ジュノー探査機がとらえた、木星のうねる雲と明るい“ポップアップ”雲

木星の北半球、「ジェットN3」と呼ばれるジェット気流がある領域の一部を、NASA(アメリカ航空宇宙局)の木星探査機ジュノーがとらえた画像です。複雑にうねる雲が映し出されています。画像は2019年10月24日にリリースされました。

木星の雲頂は平坦ではありません。ジュノーのデータから、木星大気の縞模様は約3000kmの深さまで達していることが分かっています。画像中央右側には、周囲の大気よりも盛り上がった「ポップアップ」と呼ばれる明るい雲が映っています。

ジュノーは53日間で木星を1周する軌道をまわっています。その軌道は、木星の北極と南極上空を通る「極軌道」と呼ばれる軌道で、木星に最も近づくときは雲頂から5000kmほど、遠ざかるときは800万kmほどになります。
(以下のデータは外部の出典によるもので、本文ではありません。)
/-! ### What each operand form of the decoder accepts (R74) -/

theorem decodePlain_eq_ok_iff {idx : BitVec 4} {data : Word} {i j : Instr} :
    decodePlain idx data i = .ok j ↔ idx = 0 ∧ data = 0 ∧ j = i := by
  unfold decodePlain
  split_ifs with hidx hdata
  · exact ⟨nofun, fun ⟨h, _⟩ => absurd h hidx⟩
  · exact ⟨nofun, fun ⟨_, h, _⟩ => absurd h hdata⟩
  · rw [Except.ok.injEq, eq_comm, not_ne_iff.1 hidx, not_ne_iff.1 hdata]
    simp

theorem decodeData_eq_ok_iff {idx : BitVec 4} {data : Word} {mk : Word → Instr} {j : Instr} :
    decodeData idx data mk = .ok j ↔ idx = 0 ∧ j = mk data := by
  unfold decodeData
  split_ifs with hidx
  · exact ⟨nofun, fun ⟨h, _⟩ => absurd h hidx⟩
  · rw [Except.ok.injEq, eq_comm, not_ne_iff.1 hidx]
    simp

theorem decodeIdx_eq_ok_iff {idx : BitVec 4} {data : Word} {mk : BitVec 4 → Instr} {j : Instr} :
    decodeIdx idx data mk = .ok j ↔ data = 0 ∧ j = mk idx := by
  unfold decodeIdx
  split_ifs with hdata
  · exact ⟨nofun, fun ⟨h, _⟩ => absurd h hdata⟩
  · rw [Except.ok.injEq, eq_comm, not_ne_iff.1 hdata]
    simp

theorem decodeIdx8_eq_ok_iff {idx : BitVec 4} {data : Word} {mk : BitVec 4 → Instr} {j : Instr} :
    decodeIdx8 idx data mk = .ok j ↔ idx.toNat < 8 ∧ data = 0 ∧ j = mk idx := by
  unfold decodeIdx8
  split_ifs with hidx
  · simp [Nat.not_lt.2 hidx]
  · simp only [decodeIdx_eq_ok_iff, Nat.not_le.1 hidx, true_and]

/-! ### Decode and encode (R80) -/

/-- The decoder gives back every well-formed command. -/
theorem decode_encode {i : Instr} (hwf : i.wf = true) : decode (encode i) = .ok i := by
  cases i with
  | rdh idx => simpa [decode, encode, decodeIdx8_eq_ok_iff] using of_decide_eq_true hwf
  | rdsr idx => simpa [decode, encode, decodeIdx8_eq_ok_iff] using of_decide_eq_true hwf
  | _ => simp [decode, encode, decodePlain_eq_ok_iff, decodeData_eq_ok_iff, decodeIdx_eq_ok_iff]

/-- What the decoder accepts is the code of the well-formed command it gives. -/
theorem wf_and_encode_of_decode {w : CmdWord} {i : Instr} (h : decode w = .ok i) : i.wf = true ∧ encode i = w := by
  obtain ⟨op, idx, data, rfl⟩ := exists_cmdWord w
  simp only [decode, cmdOp_cmdWord, cmdIdx_cmdWord, cmdData_cmdWord] at h
  split at h
  next hop =>
    obtain ⟨rfl, rfl, rfl⟩ := decodePlain_eq_ok_iff.1 h
    obtain rfl : op = 1 := BitVec.eq_of_toNat_eq hop
    exact ⟨rfl, rfl⟩
  next hop =>
    obtain rfl : op = 2 := BitVec.eq_of_toNat_eq hop
    cases h
    exact ⟨rfl, rfl⟩
  next hop =>
    obtain ⟨rfl, rfl⟩ := decodeIdx_eq_ok_iff.1 h
    obtain rfl : op = 3 := BitVec.eq_of_toNat_eq hop
    exact ⟨rfl, rfl⟩
  next hop =>
    obtain ⟨rfl, rfl, rfl⟩ := decodePlain_eq_ok_iff.1 h
    obtain rfl : op = 4 := BitVec.eq_of_toNat_eq hop
    exact ⟨rfl, rfl⟩
  next hop =>
    obtain ⟨hidx, rfl, rfl⟩ := decodeIdx8_eq_ok_iff.1 h
    obtain rfl : op = 5 := BitVec.eq_of_toNat_eq hop
    exact ⟨decide_eq_true hidx, rfl⟩
  next hop =>
    obtain ⟨rfl, rfl⟩ := decodeData_eq_ok_iff.1 h
    obtain rfl : op = 6 := BitVec.eq_of_toNat_eq hop
    exact ⟨rfl, rfl⟩
  next hop =>
    obtain ⟨rfl, rfl⟩ := decodeData_eq_ok_iff.1 h
    obtain rfl : op = 7 := BitVec.eq_of_toNat_eq hop
    exact ⟨rfl, rfl⟩
  next hop =>
    obtain ⟨hidx, rfl, rfl⟩ := decodeIdx8_eq_ok_iff.1 h
    obtain rfl : op = 8 := BitVec.eq_of_toNat_eq hop
    exact ⟨decide_eq_true hidx, rfl⟩
  next hop =>
    obtain ⟨rfl, rfl, rfl⟩ := decodePlain_eq_ok_iff.1 h
    obtain rfl : op = 9 := BitVec.eq_of_toNat_eq hop
    exact ⟨rfl, rfl⟩
  next hop =>
    obtain ⟨rfl, rfl, rfl⟩ := decodePlain_eq_ok_iff.1 h
    obtain rfl : op = 10 := BitVec.eq_of_toNat_eq hop
    exact ⟨rfl, rfl⟩
  next => cases h

/-- The decoder accepts exactly the codes of the well-formed commands. -/
theorem decode_eq_ok_iff {w : CmdWord} {i : Instr} : decode w = .ok i ↔ i.wf = true ∧ encode i = w :=
  ⟨wf_and_encode_of_decode, fun ⟨hwf, hw⟩ => hw ▸ decode_encode hwf⟩

/-- Settles O1: the decoder gives back every well-formed command, case by case. -/
theorem decodeOfEncode : Obligations.DecodeOfEncode := fun _ => decode_encode

/-- Settles O2: the decoder's arms, each with the operands its form accepts. -/
theorem encodeOfDecode : Obligations.EncodeOfDecode := fun _ _ => wf_and_encode_of_decode

/-! ### The opcode map (R73, R74) -/

/-- The word of a well-formed command matches the row of its mnemonic. -/
theorem exists_row_of_wf (i : Instr) : Laws.RowMatch.Statement i := by
  cases i with
  | init => exact Laws.RowMatch.init
  | ldw idx data => exact Laws.RowMatch.ldw idx data
  | rdm idx => exact Laws.RowMatch.rdm idx
  | compress => exact Laws.RowMatch.compress
  | rdh idx => exact Laws.RowMatch.rdh idx
  | ldlenl data => exact Laws.RowMatch.ldlenl data
  | ldlenh data => exact Laws.RowMatch.ldlenh data
  | rdsr idx => exact Laws.RowMatch.rdsr idx
  | padinit => exact Laws.RowMatch.padinit
  | padblk => exact Laws.RowMatch.padblk

/-- A legal word matches the row of the command it decodes to. -/
theorem exists_row_of_decode {w : CmdWord} {i : Instr} (h : decode w = .ok i) :
    ∃ r ∈ opcodeTable, r.mnemonic = i.mnemonic ∧ matchesRow w r = true := by
  obtain ⟨hwf, rfl⟩ := wf_and_encode_of_decode h
  exact exists_row_of_wf i hwf

/-- A row matches field by field. -/
theorem matchesRow_cmdWord_iff (op idx : BitVec 4) (data : Word) (r : OpcodeRow) :
    matchesRow (cmdWord op idx data) r = true ↔
      op &&& cmdOp r.mask = cmdOp r.value ∧ idx &&& cmdIdx r.mask = cmdIdx r.value ∧
        data &&& cmdData r.mask = cmdData r.value := by
  rw [← cmdWord_inj, ← cmdWord_and, cmdWord_fields, cmdWord_fields, matchesRow, beq_iff_eq]

/-- Every row fixes all four bits of the opcode, and no other field to anything but zero. -/
theorem opcodeTable_fixes_op :
    ∀ r ∈ opcodeTable, cmdOp r.mask = BitVec.allOnes 4 ∧ cmdIdx r.value = 0 ∧ cmdData r.value = 0 := by decide

/-- A row of the map matches a word when the opcode is the row's and the masked operand bits are zero. -/
theorem matchesRow_iff_of_mem {op idx : BitVec 4} {data : Word} {r : OpcodeRow} (hr : r ∈ opcodeTable) :
    matchesRow (cmdWord op idx data) r = true ↔
      op = cmdOp r.value ∧ idx &&& cmdIdx r.mask = 0 ∧ data &&& cmdData r.mask = 0 := by
  obtain ⟨hop, hidx, hdata⟩ := opcodeTable_fixes_op r hr
  rw [matchesRow_cmdWord_iff, hop, hidx, hdata, BitVec.and_allOnes]

/-- The opcode names the row. -/
theorem opcodeTable_op_injective :
    ∀ r ∈ opcodeTable, ∀ r' ∈ opcodeTable, cmdOp r.value = cmdOp r'.value → r = r' := by decide

/-- No word matches two rows. -/
theorem row_unique {w : CmdWord} {r r' : OpcodeRow} (hr : r ∈ opcodeTable) (hr' : r' ∈ opcodeTable)
    (h : matchesRow w r = true) (h' : matchesRow w r' = true) : r = r' := by
  obtain ⟨op, idx, data, rfl⟩ := exists_cmdWord w
  obtain ⟨hop, -⟩ := (matchesRow_iff_of_mem hr).1 h
  obtain ⟨hop', -⟩ := (matchesRow_iff_of_mem hr').1 h'
  exact opcodeTable_op_injective r hr r' hr' (hop.symm.trans hop')

/-! ### The fields that must be zero (R74) -/

/-- The opcode is assigned and the fields its command does not use are zero (R74). -/
def UnusedFieldsZero (op idx : BitVec 4) (data : Word) : Prop :=
  ((op = 0x1 ∨ op = 0x4 ∨ op = 0x9 ∨ op = 0xa) ∧ idx = 0 ∧ data = 0) ∨
  op = 0x2 ∨
  (op = 0x3 ∧ data = 0) ∨
  ((op = 0x5 ∨ op = 0x8) ∧ idx.toNat < 8 ∧ data = 0) ∨
  ((op = 0x6 ∨ op = 0x7) ∧ idx = 0)

/-- The masks of the map, by opcode: all ones over a field that must be zero, `8` for an index of three bits. -/
theorem opcodeTable_masks :
    ∀ r ∈ opcodeTable,
      ((cmdOp r.value = 0x1 ∨ cmdOp r.value = 0x4 ∨ cmdOp r.value = 0x9 ∨ cmdOp r.value = 0xa) ∧
        cmdIdx r.mask = BitVec.allOnes 4 ∧ cmdData r.mask = BitVec.allOnes 32) ∨
      cmdOp r.value = 0x2 ∨
      (cmdOp r.value = 0x3 ∧ cmdData r.mask = BitVec.allOnes 32) ∨
      ((cmdOp r.value = 0x5 ∨ cmdOp r.value = 0x8) ∧ cmdIdx r.mask = 8 ∧ cmdData r.mask = BitVec.allOnes 32) ∨
      ((cmdOp r.value = 0x6 ∨ cmdOp r.value = 0x7) ∧ cmdIdx r.mask = BitVec.allOnes 4) := by decide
ジュノー探査機は木星に最接近するたびに、搭載しているジュノーカムというカメラを使い木星表面を撮影しています。そのデータは一般に公開され、誰でも処理することが可能です。上の画像は、20回目の最接近時の2019年5月29日に得られた画像をもとに、“市民科学者”の一人、Gerald Eichstädt氏が作成したものです。元画像を撮影したとき、ジュノーは木星の雲頂9700kmの距離にいました。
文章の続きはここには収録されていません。